→ **Task item**
The result should be every line in the data below that carries the string "readWrite".

Stored data entries
───
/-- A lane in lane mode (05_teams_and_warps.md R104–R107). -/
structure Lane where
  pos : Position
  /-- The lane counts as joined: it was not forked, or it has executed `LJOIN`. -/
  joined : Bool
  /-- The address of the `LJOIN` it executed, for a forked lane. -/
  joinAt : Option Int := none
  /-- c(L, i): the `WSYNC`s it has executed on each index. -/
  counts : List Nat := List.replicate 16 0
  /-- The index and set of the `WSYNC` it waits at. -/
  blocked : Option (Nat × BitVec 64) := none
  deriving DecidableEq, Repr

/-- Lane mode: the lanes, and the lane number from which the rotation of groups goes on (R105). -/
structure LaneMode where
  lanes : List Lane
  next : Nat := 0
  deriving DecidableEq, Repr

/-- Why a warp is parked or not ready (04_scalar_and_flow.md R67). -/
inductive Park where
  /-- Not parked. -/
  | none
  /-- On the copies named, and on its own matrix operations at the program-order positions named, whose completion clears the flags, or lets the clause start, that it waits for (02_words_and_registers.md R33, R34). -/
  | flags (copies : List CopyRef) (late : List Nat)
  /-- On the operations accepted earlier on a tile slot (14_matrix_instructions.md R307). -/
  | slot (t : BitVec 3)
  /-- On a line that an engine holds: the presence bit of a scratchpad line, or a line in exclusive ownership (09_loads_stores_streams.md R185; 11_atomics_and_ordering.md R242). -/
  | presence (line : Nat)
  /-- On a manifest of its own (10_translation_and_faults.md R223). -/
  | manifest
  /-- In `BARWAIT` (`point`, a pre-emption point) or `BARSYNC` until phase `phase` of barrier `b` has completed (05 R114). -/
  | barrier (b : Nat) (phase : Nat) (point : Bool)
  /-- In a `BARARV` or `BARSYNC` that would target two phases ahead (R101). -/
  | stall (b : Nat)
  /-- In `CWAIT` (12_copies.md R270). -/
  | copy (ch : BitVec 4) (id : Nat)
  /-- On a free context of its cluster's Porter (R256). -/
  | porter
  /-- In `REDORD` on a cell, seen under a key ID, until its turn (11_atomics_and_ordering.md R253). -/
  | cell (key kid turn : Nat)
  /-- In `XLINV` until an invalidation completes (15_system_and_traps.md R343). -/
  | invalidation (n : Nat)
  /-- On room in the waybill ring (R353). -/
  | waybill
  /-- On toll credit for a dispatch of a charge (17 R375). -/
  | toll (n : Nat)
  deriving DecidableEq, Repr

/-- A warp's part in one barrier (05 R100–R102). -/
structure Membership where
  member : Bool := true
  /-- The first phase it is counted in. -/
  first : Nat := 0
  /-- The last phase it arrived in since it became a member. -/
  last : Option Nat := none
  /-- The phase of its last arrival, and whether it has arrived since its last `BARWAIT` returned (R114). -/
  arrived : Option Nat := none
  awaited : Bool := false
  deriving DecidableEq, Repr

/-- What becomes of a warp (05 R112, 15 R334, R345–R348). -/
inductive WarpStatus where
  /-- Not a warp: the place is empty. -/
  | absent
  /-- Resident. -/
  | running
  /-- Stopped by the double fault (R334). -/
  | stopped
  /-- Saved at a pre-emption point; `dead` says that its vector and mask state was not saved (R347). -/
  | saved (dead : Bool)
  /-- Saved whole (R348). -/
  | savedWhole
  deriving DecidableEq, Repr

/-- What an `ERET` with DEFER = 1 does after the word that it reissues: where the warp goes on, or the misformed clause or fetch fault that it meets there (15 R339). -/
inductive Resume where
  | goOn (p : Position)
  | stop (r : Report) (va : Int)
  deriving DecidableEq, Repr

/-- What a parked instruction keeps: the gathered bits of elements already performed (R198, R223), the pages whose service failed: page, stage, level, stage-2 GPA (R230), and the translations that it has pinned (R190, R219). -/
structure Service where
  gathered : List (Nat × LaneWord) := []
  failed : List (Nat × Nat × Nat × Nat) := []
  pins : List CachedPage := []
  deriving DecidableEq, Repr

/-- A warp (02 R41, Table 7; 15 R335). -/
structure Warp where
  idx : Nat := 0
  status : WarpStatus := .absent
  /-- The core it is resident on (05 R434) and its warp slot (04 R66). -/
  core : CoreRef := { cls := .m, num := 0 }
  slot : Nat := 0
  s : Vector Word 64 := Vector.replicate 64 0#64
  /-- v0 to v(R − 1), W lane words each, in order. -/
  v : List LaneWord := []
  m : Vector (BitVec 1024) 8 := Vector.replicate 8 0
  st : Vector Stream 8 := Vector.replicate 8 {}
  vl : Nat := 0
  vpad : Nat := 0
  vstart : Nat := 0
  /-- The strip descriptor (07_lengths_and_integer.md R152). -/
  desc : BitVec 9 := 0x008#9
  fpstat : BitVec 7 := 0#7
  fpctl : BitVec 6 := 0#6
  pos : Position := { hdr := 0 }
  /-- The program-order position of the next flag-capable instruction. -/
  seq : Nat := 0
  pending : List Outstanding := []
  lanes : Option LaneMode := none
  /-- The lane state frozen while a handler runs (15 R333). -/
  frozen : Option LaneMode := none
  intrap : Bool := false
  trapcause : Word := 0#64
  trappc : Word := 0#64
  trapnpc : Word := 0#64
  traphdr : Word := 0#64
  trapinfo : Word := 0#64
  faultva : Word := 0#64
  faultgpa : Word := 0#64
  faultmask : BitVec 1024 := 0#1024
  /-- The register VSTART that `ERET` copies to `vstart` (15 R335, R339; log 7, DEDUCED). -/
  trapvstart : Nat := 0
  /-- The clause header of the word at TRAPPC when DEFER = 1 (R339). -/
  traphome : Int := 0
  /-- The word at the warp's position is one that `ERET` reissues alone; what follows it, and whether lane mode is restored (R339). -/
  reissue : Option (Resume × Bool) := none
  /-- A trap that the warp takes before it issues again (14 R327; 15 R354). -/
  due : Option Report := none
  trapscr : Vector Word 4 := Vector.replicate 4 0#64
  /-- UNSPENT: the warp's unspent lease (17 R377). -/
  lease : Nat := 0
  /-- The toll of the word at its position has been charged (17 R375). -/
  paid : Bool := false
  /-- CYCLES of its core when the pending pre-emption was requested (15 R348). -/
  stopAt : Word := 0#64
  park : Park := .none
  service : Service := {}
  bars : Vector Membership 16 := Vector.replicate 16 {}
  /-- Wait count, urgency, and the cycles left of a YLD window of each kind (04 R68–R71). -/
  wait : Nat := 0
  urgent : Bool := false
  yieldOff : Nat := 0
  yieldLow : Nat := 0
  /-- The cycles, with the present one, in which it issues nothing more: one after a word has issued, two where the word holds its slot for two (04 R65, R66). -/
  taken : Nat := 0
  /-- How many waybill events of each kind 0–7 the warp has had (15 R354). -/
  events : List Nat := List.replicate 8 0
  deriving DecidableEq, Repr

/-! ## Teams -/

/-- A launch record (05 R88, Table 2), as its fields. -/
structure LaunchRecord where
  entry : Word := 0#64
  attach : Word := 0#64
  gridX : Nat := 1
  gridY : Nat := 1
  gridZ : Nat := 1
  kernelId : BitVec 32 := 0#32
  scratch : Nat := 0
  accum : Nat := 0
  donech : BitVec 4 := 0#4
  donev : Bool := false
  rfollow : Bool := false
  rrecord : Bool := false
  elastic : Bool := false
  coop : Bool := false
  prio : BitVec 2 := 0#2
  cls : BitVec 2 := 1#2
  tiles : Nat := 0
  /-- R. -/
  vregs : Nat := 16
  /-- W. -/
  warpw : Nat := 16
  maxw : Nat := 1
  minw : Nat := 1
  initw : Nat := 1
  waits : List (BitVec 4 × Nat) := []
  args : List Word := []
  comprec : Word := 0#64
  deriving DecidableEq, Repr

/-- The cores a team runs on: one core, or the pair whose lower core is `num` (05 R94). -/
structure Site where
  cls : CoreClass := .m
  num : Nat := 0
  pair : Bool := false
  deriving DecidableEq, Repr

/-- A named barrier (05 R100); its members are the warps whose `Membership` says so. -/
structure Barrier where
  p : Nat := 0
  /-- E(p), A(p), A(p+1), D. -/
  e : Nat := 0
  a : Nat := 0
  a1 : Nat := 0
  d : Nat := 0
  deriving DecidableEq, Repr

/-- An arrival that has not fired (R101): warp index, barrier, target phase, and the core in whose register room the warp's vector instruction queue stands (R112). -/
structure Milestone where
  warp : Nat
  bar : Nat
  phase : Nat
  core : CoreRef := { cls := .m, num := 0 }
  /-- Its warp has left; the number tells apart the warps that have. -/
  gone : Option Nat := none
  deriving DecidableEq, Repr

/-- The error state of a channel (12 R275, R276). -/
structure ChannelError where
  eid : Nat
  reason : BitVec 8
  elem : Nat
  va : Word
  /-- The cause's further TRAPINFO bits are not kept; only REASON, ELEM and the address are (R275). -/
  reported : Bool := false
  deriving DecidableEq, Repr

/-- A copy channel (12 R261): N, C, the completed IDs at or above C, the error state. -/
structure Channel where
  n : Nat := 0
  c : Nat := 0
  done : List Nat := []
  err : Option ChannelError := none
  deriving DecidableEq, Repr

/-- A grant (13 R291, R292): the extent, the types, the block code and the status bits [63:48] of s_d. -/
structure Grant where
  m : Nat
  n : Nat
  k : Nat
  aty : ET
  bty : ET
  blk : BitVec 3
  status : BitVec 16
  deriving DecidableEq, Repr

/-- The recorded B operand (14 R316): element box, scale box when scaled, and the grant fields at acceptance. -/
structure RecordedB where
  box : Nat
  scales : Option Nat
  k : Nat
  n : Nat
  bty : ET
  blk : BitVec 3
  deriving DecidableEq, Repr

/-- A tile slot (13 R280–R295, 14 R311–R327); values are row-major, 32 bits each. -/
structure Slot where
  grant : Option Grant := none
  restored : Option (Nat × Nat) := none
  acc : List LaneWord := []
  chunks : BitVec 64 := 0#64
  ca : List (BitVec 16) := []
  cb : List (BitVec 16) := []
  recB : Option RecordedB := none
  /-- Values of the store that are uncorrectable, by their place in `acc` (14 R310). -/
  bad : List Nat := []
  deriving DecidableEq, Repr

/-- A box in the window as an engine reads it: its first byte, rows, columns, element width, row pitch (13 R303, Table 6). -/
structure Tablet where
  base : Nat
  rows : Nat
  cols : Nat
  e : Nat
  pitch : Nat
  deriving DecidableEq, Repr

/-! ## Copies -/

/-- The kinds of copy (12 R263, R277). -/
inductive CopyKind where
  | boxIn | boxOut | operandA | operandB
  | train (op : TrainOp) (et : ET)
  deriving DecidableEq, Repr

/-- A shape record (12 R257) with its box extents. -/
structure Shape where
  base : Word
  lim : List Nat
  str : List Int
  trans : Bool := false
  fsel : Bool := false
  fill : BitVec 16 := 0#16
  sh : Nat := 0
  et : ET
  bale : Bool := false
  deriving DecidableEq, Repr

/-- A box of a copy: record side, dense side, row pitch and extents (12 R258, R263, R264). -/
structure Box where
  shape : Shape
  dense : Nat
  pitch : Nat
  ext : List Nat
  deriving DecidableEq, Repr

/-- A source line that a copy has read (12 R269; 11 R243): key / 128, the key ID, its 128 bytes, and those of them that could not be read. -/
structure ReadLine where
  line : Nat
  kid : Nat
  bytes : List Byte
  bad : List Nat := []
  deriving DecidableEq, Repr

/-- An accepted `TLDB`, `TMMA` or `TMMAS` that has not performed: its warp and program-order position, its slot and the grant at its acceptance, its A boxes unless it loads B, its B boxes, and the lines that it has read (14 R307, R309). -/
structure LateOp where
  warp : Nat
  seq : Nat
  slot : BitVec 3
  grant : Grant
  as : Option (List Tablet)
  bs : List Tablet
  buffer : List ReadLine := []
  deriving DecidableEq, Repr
───
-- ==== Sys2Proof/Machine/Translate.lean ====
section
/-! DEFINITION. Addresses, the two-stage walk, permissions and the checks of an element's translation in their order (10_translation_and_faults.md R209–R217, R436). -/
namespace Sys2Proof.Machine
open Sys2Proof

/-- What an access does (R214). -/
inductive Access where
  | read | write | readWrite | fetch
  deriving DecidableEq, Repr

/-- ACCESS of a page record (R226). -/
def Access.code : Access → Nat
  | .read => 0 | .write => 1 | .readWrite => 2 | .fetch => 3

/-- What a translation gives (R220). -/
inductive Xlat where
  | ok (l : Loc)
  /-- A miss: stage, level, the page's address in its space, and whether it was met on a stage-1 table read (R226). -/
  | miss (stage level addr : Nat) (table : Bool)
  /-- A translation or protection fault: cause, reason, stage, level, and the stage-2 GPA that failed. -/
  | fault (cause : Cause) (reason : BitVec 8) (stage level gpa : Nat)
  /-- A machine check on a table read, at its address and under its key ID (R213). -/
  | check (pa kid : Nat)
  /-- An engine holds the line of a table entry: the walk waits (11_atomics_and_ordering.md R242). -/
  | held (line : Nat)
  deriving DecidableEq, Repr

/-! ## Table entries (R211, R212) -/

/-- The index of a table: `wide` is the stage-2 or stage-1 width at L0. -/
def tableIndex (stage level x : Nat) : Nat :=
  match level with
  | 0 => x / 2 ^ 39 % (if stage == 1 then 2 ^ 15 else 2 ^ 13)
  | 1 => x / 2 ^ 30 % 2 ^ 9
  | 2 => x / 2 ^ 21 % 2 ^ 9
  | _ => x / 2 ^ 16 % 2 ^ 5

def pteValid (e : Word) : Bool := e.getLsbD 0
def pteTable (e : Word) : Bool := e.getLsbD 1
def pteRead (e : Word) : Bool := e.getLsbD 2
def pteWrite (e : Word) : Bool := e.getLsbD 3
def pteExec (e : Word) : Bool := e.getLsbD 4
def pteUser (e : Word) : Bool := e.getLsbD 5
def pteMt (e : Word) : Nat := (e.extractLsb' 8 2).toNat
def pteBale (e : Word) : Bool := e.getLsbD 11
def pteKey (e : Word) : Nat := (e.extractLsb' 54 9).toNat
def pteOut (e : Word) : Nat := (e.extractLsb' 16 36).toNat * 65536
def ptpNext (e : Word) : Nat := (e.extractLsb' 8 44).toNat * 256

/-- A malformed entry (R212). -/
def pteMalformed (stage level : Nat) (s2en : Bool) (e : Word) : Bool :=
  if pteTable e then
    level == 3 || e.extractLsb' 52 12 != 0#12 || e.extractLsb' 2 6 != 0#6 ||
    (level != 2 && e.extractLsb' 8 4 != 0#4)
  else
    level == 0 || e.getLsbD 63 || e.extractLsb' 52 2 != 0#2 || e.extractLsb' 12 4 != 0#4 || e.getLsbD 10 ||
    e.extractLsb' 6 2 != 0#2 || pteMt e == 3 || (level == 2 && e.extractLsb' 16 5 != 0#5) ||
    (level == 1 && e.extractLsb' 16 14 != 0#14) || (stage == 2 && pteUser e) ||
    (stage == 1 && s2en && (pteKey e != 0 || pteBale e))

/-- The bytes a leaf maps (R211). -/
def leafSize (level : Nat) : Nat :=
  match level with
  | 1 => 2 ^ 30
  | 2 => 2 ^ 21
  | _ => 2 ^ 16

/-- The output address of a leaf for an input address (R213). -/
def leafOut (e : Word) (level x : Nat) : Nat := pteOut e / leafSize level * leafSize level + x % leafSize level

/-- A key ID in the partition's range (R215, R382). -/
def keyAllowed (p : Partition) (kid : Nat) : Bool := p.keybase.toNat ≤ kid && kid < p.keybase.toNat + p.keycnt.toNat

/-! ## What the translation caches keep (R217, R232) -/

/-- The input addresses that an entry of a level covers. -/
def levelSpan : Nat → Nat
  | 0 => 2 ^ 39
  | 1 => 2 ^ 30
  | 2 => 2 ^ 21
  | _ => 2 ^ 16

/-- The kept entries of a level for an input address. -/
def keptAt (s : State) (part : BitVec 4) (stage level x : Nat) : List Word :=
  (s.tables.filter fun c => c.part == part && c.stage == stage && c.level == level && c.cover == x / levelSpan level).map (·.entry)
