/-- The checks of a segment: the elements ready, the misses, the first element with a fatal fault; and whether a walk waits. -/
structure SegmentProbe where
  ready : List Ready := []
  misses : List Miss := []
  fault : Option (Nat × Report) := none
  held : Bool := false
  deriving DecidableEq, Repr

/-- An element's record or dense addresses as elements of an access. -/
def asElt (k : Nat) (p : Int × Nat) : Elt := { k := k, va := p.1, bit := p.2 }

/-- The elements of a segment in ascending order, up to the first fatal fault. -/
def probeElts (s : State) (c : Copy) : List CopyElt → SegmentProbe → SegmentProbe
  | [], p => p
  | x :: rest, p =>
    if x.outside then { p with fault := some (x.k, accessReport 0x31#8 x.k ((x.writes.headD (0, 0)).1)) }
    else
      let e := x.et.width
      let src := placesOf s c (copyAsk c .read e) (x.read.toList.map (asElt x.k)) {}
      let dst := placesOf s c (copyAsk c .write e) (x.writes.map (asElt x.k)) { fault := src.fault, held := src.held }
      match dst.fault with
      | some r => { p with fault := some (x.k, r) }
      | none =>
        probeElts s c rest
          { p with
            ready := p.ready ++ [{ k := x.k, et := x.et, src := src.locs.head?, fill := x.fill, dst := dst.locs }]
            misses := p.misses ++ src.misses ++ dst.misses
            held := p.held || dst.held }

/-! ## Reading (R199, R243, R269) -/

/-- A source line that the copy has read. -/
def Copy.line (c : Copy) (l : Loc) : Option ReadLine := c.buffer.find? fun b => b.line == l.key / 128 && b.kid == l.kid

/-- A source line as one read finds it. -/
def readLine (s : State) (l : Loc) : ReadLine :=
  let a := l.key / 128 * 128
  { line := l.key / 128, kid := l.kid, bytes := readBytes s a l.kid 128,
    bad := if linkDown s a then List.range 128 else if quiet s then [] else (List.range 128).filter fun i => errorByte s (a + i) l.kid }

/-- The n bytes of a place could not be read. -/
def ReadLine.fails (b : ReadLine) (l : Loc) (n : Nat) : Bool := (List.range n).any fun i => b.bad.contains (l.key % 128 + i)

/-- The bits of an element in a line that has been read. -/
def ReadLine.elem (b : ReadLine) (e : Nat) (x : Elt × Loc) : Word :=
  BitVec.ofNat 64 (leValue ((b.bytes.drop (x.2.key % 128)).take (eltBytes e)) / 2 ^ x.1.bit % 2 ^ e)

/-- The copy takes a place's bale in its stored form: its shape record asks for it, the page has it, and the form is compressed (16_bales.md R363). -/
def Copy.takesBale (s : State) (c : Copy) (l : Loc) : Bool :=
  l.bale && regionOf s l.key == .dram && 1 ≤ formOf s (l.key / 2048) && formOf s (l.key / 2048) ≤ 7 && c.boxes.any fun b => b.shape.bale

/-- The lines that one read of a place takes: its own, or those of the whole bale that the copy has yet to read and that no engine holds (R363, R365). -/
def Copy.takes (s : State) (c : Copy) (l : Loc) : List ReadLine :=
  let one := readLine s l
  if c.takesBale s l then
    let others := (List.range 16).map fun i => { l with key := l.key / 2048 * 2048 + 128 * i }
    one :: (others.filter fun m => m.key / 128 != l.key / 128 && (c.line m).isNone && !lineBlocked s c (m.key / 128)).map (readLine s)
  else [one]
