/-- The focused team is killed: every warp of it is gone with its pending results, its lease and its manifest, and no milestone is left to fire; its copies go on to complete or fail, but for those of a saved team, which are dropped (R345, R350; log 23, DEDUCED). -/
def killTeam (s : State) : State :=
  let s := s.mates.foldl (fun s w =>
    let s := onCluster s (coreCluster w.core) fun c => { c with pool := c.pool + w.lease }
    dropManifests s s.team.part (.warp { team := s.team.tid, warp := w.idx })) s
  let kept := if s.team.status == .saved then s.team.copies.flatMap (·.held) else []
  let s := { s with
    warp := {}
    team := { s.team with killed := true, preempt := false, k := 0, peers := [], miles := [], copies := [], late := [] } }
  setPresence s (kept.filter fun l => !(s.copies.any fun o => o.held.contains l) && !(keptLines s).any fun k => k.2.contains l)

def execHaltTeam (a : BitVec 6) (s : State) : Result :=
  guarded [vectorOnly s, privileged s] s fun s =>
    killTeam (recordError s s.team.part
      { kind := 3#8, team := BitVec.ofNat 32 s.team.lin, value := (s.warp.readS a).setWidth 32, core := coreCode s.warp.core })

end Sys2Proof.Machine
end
───
→ **Response to the exercise**
  | read | write | readWrite | fetch
  | .read => 0 | .write => 1 | .readWrite => 2 | .fetch => 3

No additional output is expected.